Each line of the records containing "Rounds" is to be copied out and returned.

====

/-- Reads an element (R57, R63, R66, R73): the NaN of a tapered code is of class propagated at `l`. -/
def decVal (t : Ety) (l : Loc) (x : Nat) : Val :=
  match t with
  | .tf8 => if tapIsNan false x then .nan 1 l else .fin (decide ((tapQ false x).n < 0)) (tapQ false x)
  | .tf6 => if tapIsNan true x then .nan 1 l else .fin (decide ((tapQ true x).n < 0)) (tapQ true x)
  | _ =>
    match etyF t with
    | some f =>
      if fIsNan f x then .nan (nanFields f x).1 (nanFields f x).2
      else if fIsInf f x then .inf (fNeg f x) else .fin (fNeg f x) (fQ f x)
    | none => .int (if etySigned t then sint (etyW t) x else (x % 2 ^ etyW t : Nat))
/-- The range of an integer type (R58). -/
def intLo (t : Ety) : Int := if etySigned t then -(2 ^ (etyW t - 1) : Int) else 0
def intHi (t : Ety) : Int := if etySigned t then (2 ^ (etyW t - 1) : Int) - 1 else (2 ^ etyW t : Int) - 1
/-- Rounds to an integer, half to even, or truncates toward zero (R59). -/
def qToInt (rz : Bool) (q : Q) : Int :=
  let m : Nat := if rz then q.n.natAbs / q.d else rneDiv q.n.natAbs q.d
  if q.n < 0 then -(m : Int) else m
/-- Rounds a value into an IEEE type by a conversion: overflow of a finite value into fp16 or bf16 gives the NaN of
class conversion overflow (R62). -/
def fCvtRne (t : FTy) (l : Loc) (neg0 : Bool) (q : Q) : Nat :=
  let r := fRne t neg0 q
  if fIsInf t r && t != .fp32 then mkNan t 4 l else r
/-- An integer result in its element: wrapped to the width (R136). -/
def intEnc (t : Ety) (i : Int) : Nat := wrapN (etyW t) i
/-- The conversion table of R120 (and R136, R137) for one element. -/
def convert (dt st : Ety) (rz : Bool) (l : Loc) (x : Nat) : Nat :=
  if dt = st then
    match etyF dt with
    | some f => if fIsNan f x then fQuiet f x else x
    | none => if dt = .tf6 then x % 64 else x % 2 ^ etyW dt
  else
    match etyF dt with
    | some f =>
      match decVal st l x with
      | .int i => fCvtRne f l false (qInt i)
      | .fin s q => fCvtRne f l s q
      | .inf s => fWithSign f s (fInf f)
      | .nan c nl => mkNan f c nl
    | none =>
      if dt = .tf8 ∨ dt = .tf6 then
        let six := decide (dt = .tf6)
        match decVal st l x with
        | .int i => tapSat six (qInt i)
        | .fin _ q => tapSat six q
        | .inf s => tapInf six s
        | .nan _ _ => tapNan six
      else
        match decVal st l x with
        | .int i => intEnc dt (clampI (intLo dt) (intHi dt) i)
        | .fin _ q => intEnc dt (clampI (intLo dt) (intHi dt) (qToInt rz q))
        | .inf s => intEnc dt (if s then intLo dt else intHi dt)
        | .nan _ _ => 0
/-- An element as a 64-bit register value: integers extended by their signedness, others by zeros (R117, R120). -/
def regOfElem (t : Ety) (x : Nat) : Word :=
  if etySigned t then sext64 (etyW t) x
  else if t = .tf6 then zext64 6 x else zext64 (etyW t) x
/-- A bf16 immediate converted to an operation type, or an extended integer (R34, R35). -/
def immElem (t : Ety) (l : Loc) (imm : Nat) : Nat :=
  match etyF t with
  | some f =>
    if fIsNan .bf16 imm then mkNan f 6 l
    else if fIsInf .bf16 imm then fWithSign f (fNeg .bf16 imm) (fInf f)
    else fRne f (fNeg .bf16 imm) (fQ .bf16 imm)
  | none =>
    if t = .tf8 ∨ t = .tf6 then
      let six := decide (t = .tf6)
      if fIsNan .bf16 imm then tapNan six
      else if fIsInf .bf16 imm then tapInf six (fNeg .bf16 imm)
      else tapSat six (fQ .bf16 imm)
    else if etySigned t then intEnc t (sint 16 imm) else imm % 2 ^ 16 % 2 ^ etyW t

/-! ### Scales -/

/-- 2^(b - 127) exactly (R67). -/
def scaleQ (b : Nat) : Q := qDy 1 ((b : Int) - 127)
/-- The decode of a code to fp32 (R66). -/
def tapDec32 (six : Bool) (l : Loc) (x : Nat) : Nat :=
  if tapIsNan six x then mkNan .fp32 1 l else fRne .fp32 false (tapQ six x)
/-- The scaled decode of R68: fp32 of a code, a block scale and a tensor scale. -/
def scaledDec (six : Bool) (l : Loc) (x b t : Nat) : Nat :=
  if b = 255 then
    (match firstNan .fp32 [mkNan .fp32 7 l, t] with | some n => n | none => 0)
  else
    let y := if tapIsNan six x then mkNan .fp32 1 l else fRne .fp32 (decide ((tapQ six x).n < 0)) (qMul (tapQ six x) (scaleQ b))
    fMul .fp32 l y t
/-- The scaled encode of R68: one rounding of y * 2^(127 - b) / t. -/
def scaledEnc (six : Bool) (y b t : Nat) : Nat :=
  if b = 255 || fIsNan .fp32 t || fIsInf .fp32 t || fIsZero .fp32 t || fIsNan .fp32 y then tapNan six
  else if fIsInf .fp32 y then tapInf six (fNeg .fp32 y != fNeg .fp32 t)
  else tapSat six (qDiv (qMul (fQ .fp32 y) (qDy 1 (127 - (b : Int)))) (fQ .fp32 t))

/-! ### Integer elements -/

/-- The exact value of an integer element by the type's signedness. -/
def elemInt (t : Ety) (x : Nat) : Int := if etySigned t then sint (etyW t) x else ((x % 2 ^ etyW t : Nat) : Int)
/-- Wraps, or clamps in the `.sat` forms (R58). -/
def intRes (t : Ety) (sat : Bool) (i : Int) : Nat :=
  intEnc t (if sat then clampI (intLo t) (intHi t) i else i)

/-! ### Elementary functions (R144): fixed point with 320 fraction bits, then one rounding -/

/-- Fraction bits of the fixed-point values. -/
def fxP : Nat := 320
/-- Sum of z^k / k! from k on, in fixed point. -/
def expSeries (z : Int) : Nat → Nat → Int → Int
  | 0, _, _ => 0
  | fuel + 1, k, term => term + expSeries z fuel (k + 1) (term * z / (2 ^ fxP * (k + 1 : Int)))
/-- atanh(z) = z + z^3/3 + z^5/5 + ... in fixed point. -/
def atanhSeries (z2 : Int) : Nat → Nat → Int → Int
  | 0, _, _ => 0
  | fuel + 1, k, p => p / (2 * k + 1 : Int) + atanhSeries z2 fuel (k + 1) (p * z2 / 2 ^ fxP)
/-- ln 2 = 2 atanh(1/3) in fixed point. -/
def fxLn2 : Int := 2 * atanhSeries (2 ^ fxP / 9) 110 0 (2 ^ fxP / 3)
/-- e^q as (mantissa in fixed point, power of two): q = k ln 2 + r. -/
def expFx (q : Q) : Int × Int :=
  let x : Int := q.n * 2 ^ fxP / (q.d : Int)
  let k : Int := x / fxLn2
  (expSeries (x - k * fxLn2) 80 0 (2 ^ fxP), k)
/-- e^q as an exact quotient within 2^-290 of the value. -/
def expQ (q : Q) : Q :=
  let (m, k) := expFx q
  qMul ⟨m, 2 ^ fxP⟩ (qDy 1 k)
/-- ln of a positive quotient, as a quotient within 2^-290 of the value. -/
def lnQ (q : Q) : Q :=
  let n := q.n.natAbs
  let e0 := qLog2 n q.d
  -- m in [1, 2); above 3/2 take half of it
  let (a, b) := if 0 ≤ e0 then (n, q.d * 2 ^ e0.toNat) else (n * 2 ^ (-e0).toNat, q.d)
  let up := decide (3 * b < 2 * a)
  let b' := if up then 2 * b else b
  let e := if up then e0 + 1 else e0
  let z : Int := ((a : Int) - b') * 2 ^ fxP / ((a : Int) + b')
  ⟨2 * atanhSeries (z * z / 2 ^ fxP) 160 0 z + e * fxLn2, 2 ^ fxP⟩
/-- Square root of a nonnegative quotient with a sticky bit, so that one rounding of it is right. -/
def sqrtQ (q : Q) : Q :=
  let n := q.n.natAbs * q.d * 2 ^ 640
  let s := isqrt n
  ⟨2 * s + (if s * s = n then 0 else 1 : Nat), q.d * 2 ^ 321⟩
/-- `vexp`: e^a correctly rounded (R144). -/
def fExp (t : FTy) (a : Nat) : Nat :=
  if fIsNan t a then fQuiet t a
  else if fIsInf t a then (if fNeg t a then 0 else fInf t)
  else if fIsZero t a then fRne t false (qInt 1)
  else if qLt (qInt 200) (fQ t a) then fInf t
  else if qLt (fQ t a) (qInt (-200)) then 0
  else fRne t false (expQ (fQ t a))
/-- `vln` (R144). -/
def fLn (t : FTy) (l : Loc) (a : Nat) : Nat :=
  if fIsNan t a then fQuiet t a
  else if fIsZero t a then fWithSign t true (fInf t)
  else if fNeg t a then mkNan t 2 l
  else if fIsInf t a then a
  else if (fQ t a).n = (fQ t a).d then 0
  else fRne t false (lnQ (fQ t a))
/-- `vrcp` (R144). -/
def fRcp (t : FTy) (a : Nat) : Nat :=
  if fIsNan t a then fQuiet t a
  else if fIsZero t a then fWithSign t (fNeg t a) (fInf t)
  else if fIsInf t a then fWithSign t (fNeg t a) 0
  else fRne t false (qDiv (qInt 1) (fQ t a))
/-- `vrsq` (R144). -/
def fRsq (t : FTy) (l : Loc) (a : Nat) : Nat :=
  if fIsNan t a then fQuiet t a
  else if fIsZero t a then fWithSign t (fNeg t a) (fInf t)
  else if fNeg t a then mkNan t 2 l
  else if fIsInf t a then 0
  else fRne t false (sqrtQ (qDiv (qInt 1) (fQ t a)))
/-- `vsig` = 1 / (1 + e^-a) (R144). -/
def fSig (t : FTy) (a : Nat) : Nat :=
  if fIsNan t a then fQuiet t a
  else if fIsInf t a then (if fNeg t a then 0 else fRne t false (qInt 1))
  else if qLt (qInt 200) (fQ t a) then fRne t false (qInt 1)
  else if qLt (fQ t a) (qInt (-200)) then 0
  else fRne t false (qDiv (qInt 1) (qAdd (qInt 1) (expQ (qNeg (fQ t a)))))

end Sys2Proof.Machine
end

====

**Output below**
/-- Rounds to an integer, half to even, or truncates toward zero (R59). -/
/-- Rounds a value into an IEEE type by a conversion: overflow of a finite value into fp16 or bf16 gives the NaN of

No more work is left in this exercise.